Egocentric-1M — The Internet for Physical AI

Egocentric-1M is the largest egocentric video dataset ever released — approximately 1 million hours of first-person factory and manual-labor footage from head-mounted fisheye cameras, released by Build AI on April 8, 2026 under Apache 2.0. It is the third and largest release in Build AI's scaling series: Egocentric-10K (10,000 hours, November 2025), Egocentric-100K (100,000+ hours, December 2025), and Egocentric-1M (~1 million hours, April 2026). Founder Eddy Xu described it as 'the internet for physical AI.' At roughly 1 million hours it exceeds Ego4D (3,025 hours) by more than 300x. The dataset focuses on real production environments — assembly lines, sorting, packaging, and machining — captured on custom head-mounted glasses with state-of-the-art hand visibility and active manipulation density. Access requires accepting conditions on Hugging Face; the Apache 2.0 license permits commercial use.

Dataset specifications
Year2026
Total hours1,000,000
Embodimentshuman (head-mounted fisheye camera)
Modalitiesrgb, proprioception
Task categoriesmanipulation, pick-and-place, assembly, inspection, long-horizon
Data formatmp4, json, webdataset
LicenseApache 2.0
Accessgated — commercial use permitted
MaintainerBuild AI
Origin countryUS

What is it?

Egocentric-1M is the largest egocentric video dataset ever released — approximately 1 million hours of first-person recordings from head-mounted fisheye cameras, published by Build AI on April 8, 2026. It is the culmination of a rapid scaling series: Egocentric-10K (10,000 hours, 2,153 factory workers, 1.08 billion frames, November 2025), Egocentric-100K (100,000+ hours, December 2025), and Egocentric-1M (~1 million hours, April 2026). Build AI founder Eddy Xu described the dataset as 'the internet for physical AI' — a foundation-scale pretraining corpus for embodied intelligence.

Who is it for?

Teams pretraining robot foundation models, world models, and manipulation policies at scale. At 1M hours, Egocentric-1M is the first egocentric dataset large enough to support foundation-model pretraining from a single source. The factory and manual-labor domain focus makes it directly relevant to industrial manipulation and human-to-robot skill transfer.

Key specifications

How it compares

Egocentric-1M is more than 300x larger than Ego4D (3,025 hours) and roughly 10x larger than its predecessor Egocentric-100K. Xperience-10M (10,000 hours) offers richer per-session modalities such as motion capture and depth but at a fraction of the scale. The tradeoff is modality depth versus raw scale: Egocentric-1M is the scale play; Xperience-10M is the modality play.

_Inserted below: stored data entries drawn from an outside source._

-- ==== Sys2Proof/Laws/Packer.lean ====
section
/-! SUPPORT. The bit packer: what the emission loop, `append` and `FLUSH` can do (R160 to R164). -/

namespace Sys2Proof.Machine

/-- What `OutWrite` does when the sink accepts (R68). -/
theorem outWrite_some {b : Byte} {s t : State} (h : outWrite b s = some t) :
    ∃ room, t = { s with out := { bytes := s.out.bytes ++ [b], room := room } } ∧ (s.out.room = none → room = none) := by
  unfold outWrite at h
  split at h
  · rename_i hr
    cases h
    exact ⟨none, by simp [hr], fun _ => rfl⟩
  · simp at h
  · rename_i n hr
    cases h
    exact ⟨some n, rfl, by simp [hr]⟩

theorem outWrite_none {b : Byte} {s : State} (h : outWrite b s = none) : s.out.room = some 0 := by
  unfold outWrite at h
  split at h <;> simp_all

theorem outWrite_open (b : Byte) (s : State) (h : s.out.room = none) :
    outWrite b s = some { s with out := { s.out with bytes := s.out.bytes ++ [b] } } := by
  simp [outWrite, h]

/-- The 8 oldest pending bits as a byte (R160). -/
theorem oldestByte_bits (s : State) (h : 8 ≤ s.pend) :
    bitsOf s.pend s.acc = bitsOf 8 (oldestByte s).toNat ++ bitsOf (s.pend - 8) (s.acc % 2 ^ (s.pend - 8)) := by
  rw [show s.pend = 8 + (s.pend - 8) by omega, bitsOf_add, bitsOf_mod, ← show s.pend = 8 + (s.pend - 8) by omega]
  congr 1
  rw [← bitsOf_mod]
  simp [oldestByte, BitVec.toNat_ofNat]

/-- Everything the emission loop can do (R160, R68): it keeps the bit string "bytes on `OUT`, then pending bits", and ends with fewer
than 8 bits pending or waits for the sink. -/
theorem packLoop_spec (fuel : Nat) (s : State) (hf : s.pend ≤ fuel) (hacc : s.acc < 2 ^ s.pend) :
    ∃ bs room prog pend acc,
      packLoop fuel s = { s with prog := prog, pend := pend, acc := acc, out := { bytes := s.out.bytes ++ bs, room := room } } ∧
      streamBits bs ++ bitsOf pend acc = bitsOf s.pend s.acc ∧ acc < 2 ^ pend ∧ pend ≤ s.pend ∧
      ((prog = .idle ∧ pend < 8) ∨ (prog = .pack ∧ room = some 0)) ∧ (s.out.room = none → room = none) := by
  induction fuel generalizing s with
  | zero =>
    refine ⟨[], s.out.room, .idle, s.pend, s.acc, ?_, by simp, hacc, le_rfl, .inl ⟨rfl, by omega⟩, id⟩
    simp [packLoop, finish]
  | succ n ih =>
    rw [packLoop]
    split
    · rename_i h8
      split
      · rename_i hw
        refine ⟨[], s.out.room, .pack, s.pend, s.acc, by simp, by simp, hacc, le_rfl, .inr ⟨rfl, outWrite_none hw⟩, id⟩
      · rename_i s1 hw
        obtain ⟨room1, rfl, hroom1⟩ := outWrite_some hw
        obtain ⟨bs, room, prog, pend, acc, heq, hbits, hacc', hp, hend, hroom⟩ :=
          ih { s with out := { bytes := s.out.bytes ++ [oldestByte s], room := room1 }
                      pend := s.pend - 8, acc := s.acc % 2 ^ (s.pend - 8) }
            (by show s.pend - 8 ≤ n; omega) (Nat.mod_lt _ (by positivity))
        refine ⟨oldestByte s :: bs, room, prog, pend, acc, ?_, ?_, hacc', ?_, hend, fun h => hroom (hroom1 h)⟩
        · rw [heq]; simp
        · rw [oldestByte_bits s h8, streamBits_cons, List.append_assoc, hbits]
        · simp only at hp; omega
    · rename_i h8
      refine ⟨[], s.out.room, .idle, s.pend, s.acc, ?_, by simp, hacc, le_rfl, .inl ⟨rfl, by omega⟩, id⟩
      simp [finish]

/-- `append`'s accumulator holds the old bits and then the new ones (R160). -/
theorem appendBits_spec (c : Code) (len : Nat) (s : State) (hacc : s.acc < 2 ^ s.pend) :
    bitsOf (appendBits c len s).pend (appendBits c len s).acc = bitsOf s.pend s.acc ++ bitsOf len c.toNat ∧
      (appendBits c len s).acc < 2 ^ (appendBits c len s).pend := by
  have hlt : c.toNat % 2 ^ len < 2 ^ len := Nat.mod_lt _ (by positivity)
  refine ⟨?_, shift_or_lt _ _ _ _ hacc hlt⟩
  rw [show (appendBits c len s).pend = s.pend + len from rfl, show (appendBits c len s).acc = (s.acc <<< len) ||| (c.toNat % 2 ^ len) from rfl,
    bitsOf_shift_or _ _ _ _ hlt, bitsOf_mod]

/-- Everything `append` can do (R160): `CodeOverflow` with nothing changed, or the new bits join the bit string. -/
theorem append_spec (c : Code) (len : Nat) (s : State) (hacc : s.acc < 2 ^ s.pend) :
    (s.cfg.accCap < s.pend + len ∧ append c len s = .next (raise .codeOverflow s)) ∨
    (s.pend + len ≤ s.cfg.accCap ∧ ∃ bs room prog pend acc,
      append c len s = .next { s with prog := prog, pend := pend, acc := acc, out := { bytes := s.out.bytes ++ bs, room := room } } ∧
      streamBits bs ++ bitsOf pend acc = bitsOf s.pend s.acc ++ bitsOf len c.toNat ∧ acc < 2 ^ pend ∧ pend ≤ s.pend + len ∧
      ((prog = .idle ∧ pend < 8) ∨ (prog = .pack ∧ room = some 0)) ∧ (s.out.room = none → room = none)) := by
  unfold append
  split
  · exact .inl ⟨‹_›, rfl⟩
  · refine .inr ⟨by omega, ?_⟩
    obtain ⟨hb, hlt⟩ := appendBits_spec c len s hacc
    obtain ⟨bs, room, prog, pend, acc, heq, hbits, hacc', hp, hend, hroom⟩ :=
      packLoop_spec (appendBits c len s).pend (appendBits c len s) le_rfl hlt
    refine ⟨bs, room, prog, pend, acc, ?_, ?_, hacc', hp, hend, hroom⟩
    · rw [packRun, heq]; rfl
    · rw [hbits, hb]

/-- The pending bits and zeros below them make `FLUSH`'s byte (R162). -/
theorem paddedByte_bits (s : State) (h : s.pend ≤ 7) :
    bitsOf 8 (paddedByte s).toNat = bitsOf s.pend s.acc ++ List.replicate (8 - s.pend) false := by
  have hz : ∀ n, bitsOf n 0 = List.replicate n false := by
    intro n
    induction n with
    | zero => rfl
    | succ n ih => simp [bitsOf, ih, List.replicate_succ]
  rw [← hz, ← bitsOf_shift_or _ _ _ 0 (by positivity), show s.pend + (8 - s.pend) = 8 by omega, ← bitsOf_mod 8 (_ ||| 0)]
  simp [paddedByte, BitVec.toNat_ofNat]

end Sys2Proof.Machine
end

Limitations and access notes

RGB fisheye video only — no depth, motion capture, or tactile modalities. Human data requires retargeting to robot kinematics. Fisheye distortion requires correction or fisheye-aware model architectures. The domain is factory and manual labor rather than domestic settings. Access requires Hugging Face login and condition acceptance; Apache 2.0 permits commercial use.

Linked professions

Frequently asked questions

How large is Egocentric-1M?

Approximately 1 million hours of egocentric video — the largest egocentric dataset ever released, exceeding Ego4D (3,025 hours) by more than 300x. Build AI released it on April 8, 2026.

How does Egocentric-1M relate to Egocentric-100K and Egocentric-10K?

All three are from Build AI using the same head-mounted fisheye camera configuration and factory manual-labor focus. Egocentric-10K (10,000 hours) launched in November 2025, Egocentric-100K (100,000+ hours) in December 2025, and Egocentric-1M (~1 million hours) in April 2026. Each is roughly 10x the previous release.

Can Egocentric-1M be used commercially?

Yes. It is Apache 2.0 licensed, permitting commercial use, modification, and redistribution. Access requires accepting the dataset conditions on Hugging Face first.

What domains does Egocentric-1M cover?

Real production environments — assembly lines, sorting, packaging, and machining — recorded from the first-person perspective of factory workers wearing head-mounted cameras. This industrial focus distinguishes it from home-focused datasets like Ego4D.

What does 'the internet for physical AI' mean?

Build AI founder Eddy Xu used this phrase to position Egocentric-1M as the foundation-scale pretraining corpus for embodied AI — playing the role for robot learning that web-scale text corpora played for large language models.